I noticed David's bottom lip was red.
He said his bottom lip really itched. It was red and beginning to swell.
David wanted more water. He asked if I was going to take him to the doctor.
I called my husband. I asked him if he thought I should give David the Epipen or take him to the hospital. He said that he was more than half way home. I should keep watching David and he would be home pretty quick.
David told me that his throat was hurting constantly except when he swallowed water.
I called my husband back. I walked away from David. I told him about David's throat. I told him I was freaking out. I told him that the hives were going away but that David was really complaining about his throat. He said he thought I should wait and that he would be there in a matter of minutes.
By the time my husband got home, the hives were gone. David's lip was still red and it was still itchy but my husband couldn't tell noticeable swelling. David's throat was still hurting but he said it was getting better.
My husband called our allergist. First, he talked to the nurse. By the time the allergist called us back, David's symptoms were almost gone. The allergist said, if it has been an hour and half and his symptoms are gone, we did not need to do anything different. He said that what we did was "okay" but we should not ever hesitate to give the Epipen. He asked if we had ever let him eat cookie or cake batter before. We eat dough fairly often (we all love cookie dough here). He said it was definitely not an egg allergy (David was allergic to eggs as an infant but outgrew that by age 2).
Within two hours of eating the cake batter, David was totally fine.
I was not.
The cake mix that we used was Duncan Hines Moist Deluxe Classic White Cake mix. It does not have peanuts or peanut flour listed in the ingredients. It only lists "Soy, Milk, Wheat" as allergens.
My husband did an Internet search on the mix and peanut allergies. He found other reports of allergic reactions to the cake from children with peanut allergies.
I was a wreck that night. There was irony in my day. That very morning I had emailed a friend about how we read cake mix labels (because we were talking about parties). That night, I found my Beyond a Peanut Flashcards in the mail that I won during the Food Allergy Twitter party. (By the way, these cards are wonderfully educational. They describe, quite accurately, the symptoms my son experienced.)

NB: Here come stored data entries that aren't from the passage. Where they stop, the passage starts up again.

-- ==== Sys2Proof/Machine/Operands.lean ====
section
/-! DEFINITION. Operands.lean: how bytes, fields and signed values of frames, descriptors, images and records are read and laid out
(R7, R8), and the check codes the manual computes over them (R240, R424, R486). -/
namespace Sys2Proof.Machine

/-- Little-endian value of a byte list (R8). -/
def leVal : List Nat → Nat
  | [] => 0
  | b :: t => b % 256 + 256 * leVal t

/-- `n` little-endian bytes of a value (R8). -/
def leBytes : Nat → Nat → List Nat
  | 0, _ => []
  | n + 1, v => v % 256 :: leBytes n (v / 256)

/-- `n` bytes of a list from position `i`, read little-endian. -/
def bytesAt (l : List Nat) (i n : Nat) : Nat := leVal ((l.drop i).take n)

/-- Bits `lo` up to `lo + w - 1` of a value (R7). -/
def bitsOf (v lo w : Nat) : Nat := (v >>> lo) % 2 ^ w

/-- One bit of a value (R7). -/
def bitOf (v i : Nat) : Bool := v.testBit i

/-- Two's complement value of the low `w` bits (R8). -/
def toSigned (w v : Nat) : Int :=
  let u := v % 2 ^ w
  if 2 * u < 2 ^ w then (u : Int) else (u : Int) - 2 ^ w

/-- The `w`-bit two's complement pattern of an integer. -/
def ofSigned (w : Nat) (v : Int) : Nat := (v % (2 ^ w : Int)).toNat

/-- An integer held within `w` signed bits. -/
def satSigned (w : Nat) (v : Int) : Int := max (-(2 ^ (w - 1) : Int)) (min v (2 ^ (w - 1) - 1))

/-- An integer clamped between two bounds. -/
def clampInt (lo hi v : Int) : Int := max lo (min v hi)

/-- A value as one bit. -/
def b2n (b : Bool) : Nat := if b then 1 else 0

/-- Difference of two short stamps read as signed 32-bit (R268). -/
def stampDiff (a b : Nat) : Int := toSigned 32 (a + 2 ^ 32 - b % 2 ^ 32)

/-- The set bits of a mask below `n`, lowest first. -/
def maskBits (n m : Nat) : List Nat := (List.range n).filter (fun i => m.testBit i)

/-- The mask whose set bits are the members of a list. -/
def bitsMask (l : List Nat) : Nat := l.foldl (fun m i => m ||| 2 ^ i) 0

/-- One bit step of the reflected CRC-32 of R240. -/
def crcBit (c : Nat) : Nat := if c % 2 = 1 then (c / 2) ^^^ 0xEDB88320 else c / 2

/-- One byte step of the CRC-32 of R240. -/
def crcByte (c b : Nat) : Nat := crcBit (crcBit (crcBit (crcBit (crcBit (crcBit (crcBit (crcBit (c ^^^ (b % 256)))))))))

/-- The CRC-32 of R240 over a byte list. -/
def crc32 (l : List Nat) : Nat := (l.foldl crcByte 0xFFFFFFFF) ^^^ 0xFFFFFFFF

/-! SHA-256 (FIPS 180-4), which R424 hashes the password with, and HMAC-SHA-256 (FIPS 198-1), which R486 tags ledger records with. Its constants are computed
from the primes they are defined by: no table of them stands here. -/

/-- The largest `r` below 2^n with r^k at most `v`, one bit at a time from the top. -/
def rootBits (k v : Nat) : Nat → Nat → Nat
  | 0, r => r
  | n + 1, r => rootBits k v n (if (r + 2 ^ n) ^ k ≤ v then r + 2 ^ n else r)

/-- The first 32 fraction bits of the k-th root of a number. -/
def rootFrac (k p : Nat) : Nat := rootBits k (p * 2 ^ (32 * k)) 37 0 % 2 ^ 32

/-- The 64 primes below 312. -/
def shaPrimes : List Nat := (List.range 312).filter (fun p => decide (2 ≤ p) && (List.range 18).all (fun d => d < 2 || p ≤ d || p % d != 0))

/-- A word turned right by `n` bits. -/
def turned (n x : Nat) : Nat := (x / 2 ^ n + x * 2 ^ (32 - n)) % 2 ^ 32

/-- The exclusive or of a word turned by each of three counts; the third is a shift where `sh` says so. -/
def spread (a b c : Nat) (sh : Bool) (x : Nat) : Nat := turned a x ^^^ turned b x ^^^ (if sh then x / 2 ^ c else turned c x)

/-- The eight working words of a hash. -/
structure Hash where
  a : Nat
  b : Nat
  c : Nat
  d : Nat
  e : Nat
  f : Nat
  g : Nat
  h : Nat
  deriving DecidableEq, Repr

/-- The words in order, and back. -/
def Hash.words (x : Hash) : List Nat := [x.a, x.b, x.c, x.d, x.e, x.f, x.g, x.h]
def hashOf (l : List Nat) : Hash :=
  ⟨l.getD 0 0, l.getD 1 0, l.getD 2 0, l.getD 3 0, l.getD 4 0, l.getD 5 0, l.getD 6 0, l.getD 7 0⟩

/-- One round with its constant and the schedule's word: where `e` has a 1 the choice is `f`, else `g`; the majority of `a`, `b`, `c`. -/
def Hash.round (x : Hash) (k w : Nat) : Hash :=
  let pick := (x.e &&& x.f) + ((2 ^ 32 - 1 - x.e) &&& x.g)
  let most := (x.a &&& (x.b ||| x.c)) ||| (x.b &&& x.c)
  let t := x.h + spread 6 11 25 false x.e + pick + k + w
  { a := (t + spread 2 13 22 false x.a + most) % 2 ^ 32, b := x.a, c := x.b, d := x.c, e := (x.d + t) % 2 ^ 32, f := x.e, g := x.f, h := x.g }

/-- The rounds of a block: `win` is the schedule's next sixteen words; the word used leaves it and the word sixteen later joins. -/
def Hash.rounds : List Nat → List Nat → Hash → Hash
  | [], _, x => x
  | k :: ks, win, x =>
    let w := fun i => win.getD i 0
    Hash.rounds ks (win.drop 1 ++ [(w 0 + spread 7 18 3 true (w 1) + w 9 + spread 17 19 10 true (w 14)) % 2 ^ 32]) (x.round k (w 0))

/-- A block of 64 bytes taken into the hash; its words are big-endian. -/
def Hash.block (ks : List Nat) (x : Hash) (bytes : List Nat) : Hash :=
  let win := (List.range 16).map (fun i => leVal ((bytes.drop (4 * i)).take 4).reverse)
  let y := Hash.rounds ks win x
  hashOf (List.zipWith (fun u v => (u + v) % 2 ^ 32) x.words y.words)

/-- `n` blocks of a message, one after another. -/
def Hash.blocks (ks : List Nat) : Nat → Hash → List Nat → Hash
  | 0, x, _ => x
  | n + 1, x, m => Hash.blocks ks n (x.block ks (m.take 64)) (m.drop 64)

/-- SHA-256 of a byte list, as 32 bytes. -/
def sha256 (m : List Nat) : List Nat :=
  let len := m.length
  let padded := m ++ [0x80] ++ List.replicate ((119 - len % 64) % 64) 0 ++ (leBytes 8 (8 * len)).reverse
  let start := hashOf ((shaPrimes.take 8).map (rootFrac 2))
  ((Hash.blocks (shaPrimes.map (rootFrac 3)) (padded.length / 64) start padded).words.map (fun w => (leBytes 4 w).reverse)).flatten

/-- HMAC-SHA-256 under a key of at most 64 bytes. -/
def hmacSha256 (key m : List Nat) : List Nat :=
  let k := key ++ List.replicate (64 - key.length) 0
  sha256 (k.map (· ^^^ 0x5C) ++ sha256 (k.map (· ^^^ 0x36) ++ m))

end Sys2Proof.Machine
end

I spent the weekend bouncing between feeling extremely defeated (because the labeling failed me) and feeling extremely angry. I couldn't place my anger or decide who or what I was angry at. But, I was, indeed, very angry. I tried spending time on allergy websites. Everything says READ LABELS.
I called Duncan Hines. The cake mix is made by a third party manufacturer (which they cannot give me the location or name of). They are assured by this company that the product is made on a dedicated line (though there may be peanut products at the same plant). The DH representative called me back after my initial contact to make sure I knew they are in compliance with the law. Peanut is not listed on the box because it is not an ingredient and they have documentation from the company that the mix is not on a shared line. They are in compliance with the law.
Just an FYI: As I understand it, the law does not require allergen statements such as, "Made in a factory that produces peanuts" or "May contain peanuts".
I was told I would hear from Duncan Hines again.
In the meantime, we made a cake from scratch on Friday and celebrated my husband's birthday.
I continue to struggle.
I will continue to press on (and make more of my baked goods from scratch). I will continue to read labels. I will continue pray for the safety of my son. And, if anything like this happens again, both my husband and I will not take a chance on time. We will not wait- we will give my son his Epipen right away.
Reading labels is as second nature to me as putting on a seat belt.
The sad fact is, even with a seat belt, accidents happen. Cars still crash.
Labels are not full-proof. This is a harsh reality for me but I will still do everything I can to protect my son.